EXTRACTED INFORMATION
theorem exec_ppsOutEnable_arms (hwidth : bf c 8 24 ≠ 0) (hperiod : s.reg (PG.net 0) R.NET_PPS_PERIOD ≠ 0) :
    ∃ t, exec (.ppsOutEnable ini v) s = .next t ∧ t.reg (PG.net 0) R.NET_PPS_CTL = c ∧
      (∃ i, t.schedGet .pps = some i ∧ i.base = baseOf (bf c 2 3) ∧ i.target = s.reg (PG.net 0) R.NET_PPS_NEXT) ∧
      t = { s with regs := t.regs, sched := t.sched } ∧ PageKept s t (PG.net 0) [R.NET_PPS_CTL] := by
  generalize hu : s.setReg (PG.net 0) R.NET_PPS_CTL c = u
  have hctl : u.reg (PG.net 0) R.NET_PPS_CTL = c := by rw [← hu, State.reg_setReg_self]
  have hnext : u.reg (PG.net 0) R.NET_PPS_NEXT = s.reg (PG.net 0) R.NET_PPS_NEXT := by
    rw [← hu]
    exact State.reg_setReg_off _ _ (by decide)
  have hbase : u.ppsBase = baseOf (bf c 2 3) := by rw [State.ppsBase, State.fld, hctl]
  have hact : s.ppsCtlWrite (.full ini R.NET_PPS_CTL v) = u.schedAdd .pps u.ppsBase (u.reg (PG.net 0) R.NET_PPS_NEXT)
      (u.pos u.ppsBase) := by
    have hgood : ¬ (!bitAt (s.reg (PG.net 0) R.NET_PPS_CTL) 0 && bitAt c 0 &&
        (decide (bf c 8 24 = 0) || decide (s.reg (PG.net 0) R.NET_PPS_PERIOD = 0))) = true := by
      rw [decide_eq_false hwidth, decide_eq_false hperiod]
      simp
    have harmed : u.bit (PG.net 0) R.NET_PPS_CTL 0 = true := by rw [State.bit, hctl, hnew]
    rw [← hc] at hgood hu
    refine (if_neg hgood).trans ?_
    rw [hu]
    exact if_pos harmed
  rw [exec_ppsOutEnable_writable hw, hact]
  refine ⟨_, State.ends_of (by rw [← hu]; rfl) (by rw [← hu]; rfl), hctl,
    ⟨_, State.schedGet_schedAdd _ _ _ _ _, hbase, hnext⟩, ?_, ?_⟩
  · rw [← hu]
    rfl
  · rw [← hu]
    exact pageKept_of_regs (pageKept_setReg (pageKept_refl _ _ _) (by decide) List.mem_cons_self _) rfl

end

theorem exec_ppsOutPulseEnd_ends (hout : s.pps.out = true) (hdue : atOrAfter s.dtc s.pps.until_ = true) :
    exec .ppsOutPulseEnd s = .next { s with pps := { s.pps with out := false } } := by
  rw [exec_ppsOutPulseEnd, execPpsOutPulseEnd, hout, hdue]
  rfl

theorem exec_ppsOutPulseEnd_waits (h : s.pps.out = false ∨ atOrAfter s.dtc s.pps.until_ = false) :
    exec .ppsOutPulseEnd s = .next s := by
  rw [exec_ppsOutPulseEnd, execPpsOutPulseEnd, if_neg (by rcases h with h | h <;> simp [h]), State.ends_self]

theorem exec_ppsInEdge_disabled (hon : s.isOff (PG.net 0) = false) (hin : s.bit (PG.net 0) R.NET_PPS_CTL 1 = false) :
    exec .ppsInEdge s = .next s := by
  rw [exec_ppsInEdge, execPpsInEdge, State.ifOn_powered hon, State.ppsIn, if_pos (by rw [hin]; rfl), State.ends_self]

theorem counted_irq {t : State} {page off lo n k b : Nat} (h : Counted s t page off lo n k) (hoff : off ≠ R.PG_IRQ_RAW) :
    Counted s (t.irq page b) page off lo n k := by
  rw [Counted, State.fld, State.irq, State.reg_setBit_off _ hoff]
  exact h

/-- R104: what an edge that counts latches and counts. -/
theorem State.ppsIn_latches (hin : s.bit (PG.net 0) R.NET_PPS_CTL 1 = true)
    (hlast : ∀ d, s.pps.inLast = some d → 1000 ≤ (s.dtc - 4 - d).toNat) :
    s.ppsIn = ((((({ s with pps := { s.pps with inLast := some (s.dtc - 4) } } : State).setReg (PG.net 0) R.NET_PPS_IN_DTC
      (s.dtc - 4)).setReg (PG.net 0) R.NET_PPS_IN_POS (s.posAgo s.ppsBase 4)).bump (PG.net 0) R.NET_PPS_CNT 16 16).irq
      (PG.net 0) 6) := by
  have hsoon : (match s.pps.inLast with | none => false | some t => decide ((s.dtc - 4 - t).toNat < 1000)) = false := by
    split
    · rfl
    · next d hd => exact decide_eq_false (Nat.not_lt.mpr (hlast d hd))
  unfold State.ppsIn
  simp only [hin, Bool.not_true, Bool.false_eq_true, if_false]
  exact if_neg (Bool.eq_false_iff.mp hsoon)

theorem exec_ppsInEdge_latches (hon : s.isOff (PG.net 0) = false) (hin : s.bit (PG.net 0) R.NET_PPS_CTL 1 = true)
    (hlast : ∀ d, s.pps.inLast = some d → 1000 ≤ (s.dtc - 4 - d).toNat) :
    ∃ t, exec .ppsInEdge s = .next t ∧ t.reg (PG.net 0) R.NET_PPS_IN_DTC = s.dtc - 4 ∧
      t.reg (PG.net 0) R.NET_PPS_IN_POS = s.posAgo s.ppsBase 4 ∧ Counted s t (PG.net 0) R.NET_PPS_CNT 16 16 1 ∧
      t.bit (PG.net 0) R.PG_IRQ_RAW 6 = true ∧ t = { s with regs := t.regs, pps := t.pps } ∧
      PageKept s t (PG.net 0) [R.NET_PPS_IN_DTC, R.NET_PPS_IN_POS, R.NET_PPS_CNT, R.PG_IRQ_RAW] := by
  rw [exec_ppsInEdge, execPpsInEdge, State.ifOn_powered hon, State.ppsIn_latches hin hlast]
  generalize s.posAgo s.ppsBase 4 = x
  generalize s.dtc - 4 = d
  refine ⟨_, State.ends_of rfl rfl, ?_, ?_, counted_irq (counted_bump ?_ (by decide)) (by decide),
    State.irq_bit _ _ _ (by decide), rfl, ?_⟩
  · exact (State.reg_setBit_off _ (by decide)).trans ((State.reg_setFld_off _ (by decide)).trans
      ((State.reg_setReg_off _ _ (by decide)).trans (State.reg_setReg_self _ _ _ _)))
  · exact (State.reg_setBit_off _ (by decide)).trans ((State.reg_setFld_off _ (by decide)).trans (State.reg_setReg_self _ _ _ _))
  · exact (State.reg_setReg_off _ _ (by decide)).trans (State.reg_setReg_off _ _ (by decide))
  · exact pageKept_setReg (pageKept_setReg (pageKept_setReg (pageKept_setReg (pageKept_of_regs (pageKept_refl _ _ _) rfl) (by decide)
      (by decide) _) (by decide) (by decide) _) (by decide) (by decide) _) (by decide) (by decide) _

end

/-- Settles O9: a write of NET_CTL by what it makes of MODE, FEC and TS_EN, the PPS pins by their enables and their times. -/
theorem ethernetModeLinkAndPps : Obligations.EthernetModeLinkAndPps := by
  refine ⟨fun q s hw => ⟨fun ini v => ⟨exec_netModeChange_refused hw rfl, exec_netModeChange_changes hw rfl,
      exec_netPtpDisable_empties hw rfl⟩, fun up hmode => exec_netLinkChange_sets hw hmode up⟩,
    fun ini v s hw hold hnew => ⟨exec_ppsOutEnable_refused hw rfl hnew hold, exec_ppsOutEnable_arms hw rfl hnew⟩,
    fun s => ⟨exec_ppsOutPulseEnd_ends, exec_ppsOutPulseEnd_waits⟩,
    fun s hon => ⟨exec_ppsInEdge_disabled hon, exec_ppsInEdge_latches hon⟩⟩

end Sys2Proof.Machine
end

section
/-!
PROOFS. Sensor ports and ingress queues (R113 to R147): the record of a port and of its queue, and what a step of the queue leaves
beside it.
-/

namespace Sys2Proof.Machine

/-! ### The records -/

@[simp] theorem State.spUpd_get (s : State) (p : Fin 8) (f : SpState → SpState) : (s.spUpd p f).sp.get p = f (s.sp.get p) :=
  vupd_get_self _ _ _

theorem State.spUpd_get_ne (s : State) {p q : Fin 8} (f : SpState → SpState) (h : q ≠ p) : (s.spUpd p f).sp.get q = s.sp.get q :=
  vupd_get_ne _ _ h

@[simp] theorem State.ieqUpd_get (s : State) (p : Fin 8) (f : IeqState → IeqState) : (s.ieqUpd p f).ieq.get p = f (s.ieq.get p) :=
  vupd_get_self _ _ _

theorem State.ieqUpd_get_ne (s : State) {p q : Fin 8} (f : IeqState → IeqState) (h : q ≠ p) :
    (s.ieqUpd p f).ieq.get q = s.ieq.get q :=
  vupd_get_ne _ _ h

@[simp] theorem State.reg_spUpd (s : State) (p : Fin 8) (f : SpState → SpState) (q o : Nat) : (s.spUpd p f).reg q o = s.reg q o :=
  rfl

@[simp] theorem State.reg_ieqUpd (s : State) (p : Fin 8) (f : IeqState → IeqState) (q o : Nat) :
    (s.ieqUpd p f).reg q o = s.reg q o := rfl

/-- What changes registers only is the answer itself. -/
theorem ends_of_onlyRegs {s t : State} (h : OnlyRegs s t) : s.ends t = .next t :=
  State.ends_of (onlyRegs_read h State.part fun _ _ => rfl) (onlyRegs_read h State.pending fun _ _ => rfl)

theorem PG.ieq_ne_sp (p q : Fin 8) : PG.sp q ≠ PG.ieq p := by
  have := q.isLt
  unfold PG.sp PG.ieq
  omega

/-! ### What a change of one queue leaves -/

/-- Of ingress queue `p` alone something changes: its record, and of the registers none but the listed ones of its page. -/
structure OnlyQueue (s t : State) (p : Fin 8) (l : List Nat) : Prop where
  rest : t = { s with regs := t.regs, ieq := t.ieq }
  others : ∀ q, q ≠ p → t.ieq.get q = s.ieq.get q
  kept : PageKept s t (PG.ieq p) l

section
variable {s t u : State} {p : Fin 8} {l : List Nat}

theorem onlyQueue_refl (s : State) (p : Fin 8) (l : List Nat) : OnlyQueue s s p l := ⟨rfl, fun _ _ => rfl, pageKept_refl _ _ _⟩

theorem onlyQueue_setReg (h : OnlyQueue s t p l) {o : Nat} (ho : o < 0x10000) (hl : o ∈ l) (v : Word) :
    OnlyQueue s (t.setReg (PG.ieq p) o v) p l where
  rest := by rw [h.rest]; rfl
  others := h.others
  kept := pageKept_setReg h.kept ho hl v

theorem onlyQueue_ieqUpd (h : OnlyQueue s t p l) (f : IeqState → IeqState) : OnlyQueue s (t.ieqUpd p f) p l where
  rest := by rw [h.rest]; rfl
  others q hq := (State.ieqUpd_get_ne t f hq).trans (h.others q hq)
  kept := h.kept

theorem onlyQueue_ite (h : OnlyQueue s t p l) (k : OnlyQueue s u p l) (c : Prop) [Decidable c] :
    OnlyQueue s (if c then t else u) p l := by
  split <;> assumption

theorem OnlyQueue.sp (h : OnlyQueue s t p l) : t.sp = s.sp := by rw [h.rest]

/-- The registers of the sensor ports are not those of the queue. -/
theorem OnlyQueue.reg_port (h : OnlyQueue s t p l) (q : Fin 8) {o : Nat} (ho : o < 0x10000) :
    t.reg (PG.sp q) o = s.reg (PG.sp q) o :=
  h.kept _ o ho (.inl (PG.ieq_ne_sp p q))

theorem OnlyQueue.ends (h : OnlyQueue s t p l) : s.ends t = .next t :=
  State.ends_of (by rw [h.rest]) (by rw [h.rest])

/-- Registers of a queue's page that reception writes (R136, R139, R141). -/
def ieqRxRegs : List Nat := [R.IEQ_CNT0, R.IEQ_CNT1, R.IEQ_STS, R.PG_IRQ_RAW]

/-- R136: a commit writes LEVEL_MAX and a cause. -/
theorem onlyQueue_ieqCommit (h : OnlyQueue s t p l) (hcnt : R.IEQ_CNT1 ∈ l) (hraw : R.PG_IRQ_RAW ∈ l) (e : IeqEntry) :
    OnlyQueue s (t.ieqCommit p e) p l := by
  have hlevel := fun v => onlyQueue_setReg (onlyQueue_ieqUpd h fun q => { q with q := q.q ++ [e] }) (by decide) hcnt v
  exact onlyQueue_ite (onlyQueue_setReg (hlevel _) (by decide) hraw _) (hlevel _) _

theorem onlyQueue_ieqLose (h : OnlyQueue s t p ieqRxRegs) (bytes pkts : Nat) : OnlyQueue s (t.ieqLose p bytes pkts) p ieqRxRegs :=
  onlyQueue_ieqUpd (onlyQueue_setReg (onlyQueue_setReg (onlyQueue_setReg (onlyQueue_setReg h (by decide) (by decide) _) (by decide)
    (by decide) _) (by decide) (by decide) _) (by decide) (by decide) _) _

theorem onlyQueue_ieqCut (h : OnlyQueue s t p ieqRxRegs) (rx : RxPacket) (bytes : Nat) :
    OnlyQueue s (t.ieqCut p rx bytes).1 p ieqRxRegs :=
  onlyQueue_ieqLose (onlyQueue_ieqUpd h _) _ _

theorem onlyQueue_ieqResume (h : OnlyQueue s t p ieqRxRegs) : OnlyQueue s (t.ieqResume p).2 p ieqRxRegs := by
  unfold State.ieqResume
  split
  · exact h
  · split
    · exact h
    · split
      · exact h
      · exact onlyQueue_ieqCommit (onlyQueue_ieqUpd h _) (by decide) (by decide) _

theorem onlyQueue_ieqByte (h : OnlyQueue s t p ieqRxRegs) (rx : RxPacket) (pos : Nat) (b : Byte) (last : Bool) :
    OnlyQueue s (t.ieqByte p rx pos b last).1 p ieqRxRegs := by
  unfold State.ieqByte
  dsimp only
  split
  · exact h
  · split
    · exact onlyQueue_ieqCut h rx 1
    · split
      · exact onlyQueue_ieqCut h rx 1
      · split
        · exact onlyQueue_ieqCommit (onlyQueue_ieqUpd h _) (by decide) (by decide) _
        · exact onlyQueue_ieqUpd h _

theorem onlyQueue_ieqBytes (h : OnlyQueue s t p ieqRxRegs) (rx : RxPacket) (pos : Nat) (bs : List Byte) :
    OnlyQueue s (t.ieqBytes p rx pos bs).1 p ieqRxRegs := by
  induction bs generalizing t rx pos with
  | nil => exact h
  | cons b r ih => exact ih (onlyQueue_ieqByte h _ _ _ _) _ _

/-! ### What the queue does to the packet being received -/

/-- What the queue changes of a packet: the IET of its group, and whether its copy is being discarded and counted. -/
def RxPacket.SameHeader (a b : RxPacket) : Prop := b = { a with groupIet := b.groupIet, cut := b.cut, counted := b.counted }

theorem RxPacket.SameHeader.trans {a b c : RxPacket} (h : a.SameHeader b) (k : b.SameHeader c) : a.SameHeader c := by
  unfold RxPacket.SameHeader at *
  rw [k, h]

theorem sameHeader_ieqByte (s : State) (p : Fin 8) (rx : RxPacket) (pos : Nat) (b : Byte) (last : Bool) :
    rx.SameHeader (s.ieqByte p rx pos b last).2 := by
  unfold State.ieqByte
  dsimp only
  split
  · rfl
  · split
    · rfl
    · split
      · rfl
      · split <;> rfl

EXERCISE GOAL
After identifying the lines above that contain "Bool", copy each one.

SOLUTION TO THIS TASK
  simp only [hin, Bool.not_true, Bool.false_eq_true, if_false]
  exact if_neg (Bool.eq_false_iff.mp hsoon)
theorem onlyQueue_ieqByte (h : OnlyQueue s t p ieqRxRegs) (rx : RxPacket) (pos : Nat) (b : Byte) (last : Bool) :
theorem sameHeader_ieqByte (s : State) (p : Fin 8) (rx : RxPacket) (pos : Nat) (b : Byte) (last : Bool) :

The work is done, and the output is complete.